Lorsqu'en 1864 Victor Duruy ministre de l'Instruction publique institua une Commission scientifique au Mexique (1) * pendant l'intervention française, il désigna parmi les membres correspondants de cette mission, un historien mexicain Manuel Orozco y Berra (2). Cet érudit francophile devait donner son nom à la bibliothèque du département de recherches historiques de l'Institut national d'anthropologie. Cette bibliothèque d'un très grand intérêt pour l'histoire du Mexique au XIXe siècle fut créée initialement en 1945 au Château de Chapultepec comme une dépendance du Musée national d'histoire de l'Institut national d'anthropologie. En 1958 lorsqu'est fondé le département de recherches historiques, la bibliothèque fut transférée auprès de ce département actuellement installé dans l'annexe du château. Depuis l'arrivée en 1971 de l'actuel directeur des recherches le Dr Enrique Florescano, excellent organisateur, très conscient de l'importance de la documentation, priorité a été donnée au développement de la bibliothèque.

Et il faut dire que cette bibliothèque spécialisée compte actuellement 20 ooo livres et brochures, 380 titres de périodiques dont une partie date du siècle passé et une autre est en cours et une collection de microfilms. La plus grande partie de ce fonds est consacrée à l'histoire du Mexique plus particulièrement du XIXe siècle et est divisée en deux parties : la première comprend la documentation publiée ou écrite au cours de ce siècle, et la seconde (le fonds réservé) qui a trait à la période qui va du XVIe au XIXe siècle. La collection de microfilms comprend principalement des archives et des thèses et est en cours de catalogage. Il y a également un fonds de brochures du XIXe siècle. Il est à noter que les brochures, libelles et autres publications de ce type furent particulièrement nombreuses au XIXe siècle au Mexique.

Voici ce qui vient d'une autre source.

-- ==== Sys2Proof/Machine/Regs.lean ====
section
/-!
DEFINITION. The register file's map: the offset of every configuration-space register under
the manual's own name, and for each its reset value and which bits each access code of
00_scope.md R8 covers.  An offset is relative to 0x00_F000_0000, so that it is also the
register's BAR0 offset (R7): block b begins at b * 0x0010_0000.  Written from the register
tables of the chapters named before each group.
-/
namespace Sys2Proof.Machine.Reg


/-! 00_scope.md, Table 2. -/
def GRD_DEV_ID : Nat := 0xA00000

/-! 01_architecture.md, Table 11. -/
def CRP_NRG_CTRL : Nat := 0xB00400

/-! 01_architecture.md, Table 12. -/
def CRP_NRG_CNT (n : Nat) : Nat := 0xB00408 + 0x8 * n
def CRP_NRG_RDG : Nat := 0xB00468
def CRP_NRG_CNT_HI (n : Nat) : Nat := 0xB0040C + 8 * n
def CRP_NRG_RDG_HI : Nat := 0xB0046C

/-! 02_line_modem_array.md, Table 12. -/
def LMA_LANE_CFG (n : Nat) : Nat := 0x200100 + 0x10 * n

/-! 02_line_modem_array.md, Table 13. -/
def LMA_TX_CFG (n : Nat) : Nat := 0x200040 + 0x4 * n

/-! 02_line_modem_array.md, Table 14. -/
def LMA_PH_CFG : Nat := 0x200600

/-! 02_line_modem_array.md, Table 15. -/
def LMA_PQ_CTRL : Nat := 0x200700

/-! 02_line_modem_array.md, Table 16. -/
def LMA_ID : Nat := 0x200000
def LMA_STATUS : Nat := 0x200004
def LMA_CTRL : Nat := 0x200010
def LMA_IN_CFG (n : Nat) : Nat := 0x200020 + 0x4 * n
def LMA_ZC_COMP (n : Nat) : Nat := 0x200030 + 0x4 * n
def LMA_ZC_PERIOD : Nat := 0x20003C
def LMA_DET_CFG : Nat := 0x200050
def LMA_PB_LO : Nat := 0x200060
def LMA_PB_HI : Nat := 0x200064
def LMA_PB_FREE : Nat := 0x200068
def LMA_PB_AVAIL : Nat := 0x20006C
def LMA_LANE_STAT (n : Nat) : Nat := 0x200104 + 0x10 * n
def LMA_LANE_SNR (n : Nat) : Nat := 0x200108 + 0x10 * n
def LMA_LANE_OK (n : Nat) : Nat := 0x200300 + 0x10 * n
def LMA_LANE_HCSF (n : Nat) : Nat := 0x200304 + 0x10 * n
def LMA_LANE_RSF (n : Nat) : Nat := 0x200308 + 0x10 * n
def LMA_LANE_ABAN (n : Nat) : Nat := 0x20030C + 0x10 * n
def LMA_DET_MISS (n : Nat) : Nat := 0x200480 + 0x4 * n
def LMA_PH_LOAD : Nat := 0x200604
def LMA_PH_INDEX : Nat := 0x200608
def LMA_PH_DATA : Nat := 0x20060C
def LMA_PH_AMBIG : Nat := 0x200610
def LMA_PQ_LEVEL : Nat := 0x200704
def LMA_PQ_DROP : Nat := 0x200708
def LMA_PQ_DATA : Nat := 0x20070C
def LMA_TXQ_BASE_LO (n : Nat) : Nat := 0x200800 + 0x10 * n
def LMA_TXQ_BASE_HI (n : Nat) : Nat := 0x200804 + 0x10 * n
def LMA_TXQ_PI (n : Nat) : Nat := 0x200808 + 0x10 * n
def LMA_TXQ_CI (n : Nat) : Nat := 0x20080C + 0x10 * n

/-! 03_line_network.md, Table 8. -/
def LMA_CELL_CFG (n : Nat) : Nat := 0x202000 + 0x20 * n

/-! 03_line_network.md, Table 9. -/
def LMA_NET_CTRL : Nat := 0x202400

/-! 03_line_network.md, Table 10. -/
def LMA_CELL_BOFS (n : Nat) : Nat := 0x202004 + 0x20 * n
def LMA_CELL_CAP (n : Nat) : Nat := 0x202008 + 0x20 * n
def LMA_CELL_STAT (n : Nat) : Nat := 0x20200C + 0x20 * n
def LMA_CELL_MISS (n : Nat) : Nat := 0x202010 + 0x20 * n
def LMA_CELL_SKIP (n : Nat) : Nat := 0x202014 + 0x20 * n
def LMA_CELL_FOREIGN (n : Nat) : Nat := 0x202018 + 0x20 * n
def LMA_CELL_NOISE (n : Nat) : Nat := 0x20201C + 0x20 * n
def LMA_NET_STATUS : Nat := 0x202404
def LMA_MTAB0 : Nat := 0x202410
def LMA_MTAB1 : Nat := 0x202414
def LMA_RT_OFFER : Nat := 0x202420
def LMA_RT_OFFER_LINK : Nat := 0x202424
def LMA_RT_RESULT : Nat := 0x202428
def LMA_RT_LOSS : Nat := 0x20242C
def LMA_NET_DUP : Nat := 0x202430
def LMA_NET_ACKSKIP : Nat := 0x202434
def LMA_NET_ATTRIB : Nat := 0x202438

La bibliothèque très active publie à intervalles réguliers une revue Cuadernos, qui donne des bibliographies sur des sujets, intéressant les chercheurs du Département (3). De par la volonté de son directeur, les divers séminaires du département de recherches historiques travaillent en étroite collaboration avec la bibliothèque. Des tables rondes réunissant bibliothécaires et chercheurs, ont lieu à intervalles réguliers et permettent de prendre connaissance des besoins mutuels. Ainsi donc cette bibliothèque est l'outil documentaire de base des 70 chercheurs qui travaillent au Département. Une politique précise de recherche est définie (4) et chaque séminaire travaille sur un programme déterminé. La base des recherches est constituée par les problèmes stratégiques du développement historique de la société nationale. Bien que l'on ne puisse dire que le département de recherches historiques ait élaboré une stratégie globale pour traiter ces problèmes, le travail est actuellement bien avancé. A preuve la réalisation de séminaires de recherche sur les Révoltes paysannes du XIXe siècle, Les Finances mexicaines de 1750-1850 et l'Histoire et problèmes actuels de l'éducation dont les travaux sont terminés et en cours de publication. D'autres aspects également importants dans le développement historique de la société nationale que sont la formation de groupes et de classes sociales, le développement et la manifestation d'une culture nationale, le développement urbain et démographique, les changements socio-économiques et le développement économique du pays font l'objet d'étude des séminaires suivants qui sont en cours : Séminaire de formation des groupes et des classes sociales à Mexico au XIXe siècle, Séminaire d'histoire de la culture nationale au XIXe et xxe siècles, Séminaire d'histoire urbaine, Séminaire des changements socio-économiques du xixe siècle et Séminaire d'histoire économique.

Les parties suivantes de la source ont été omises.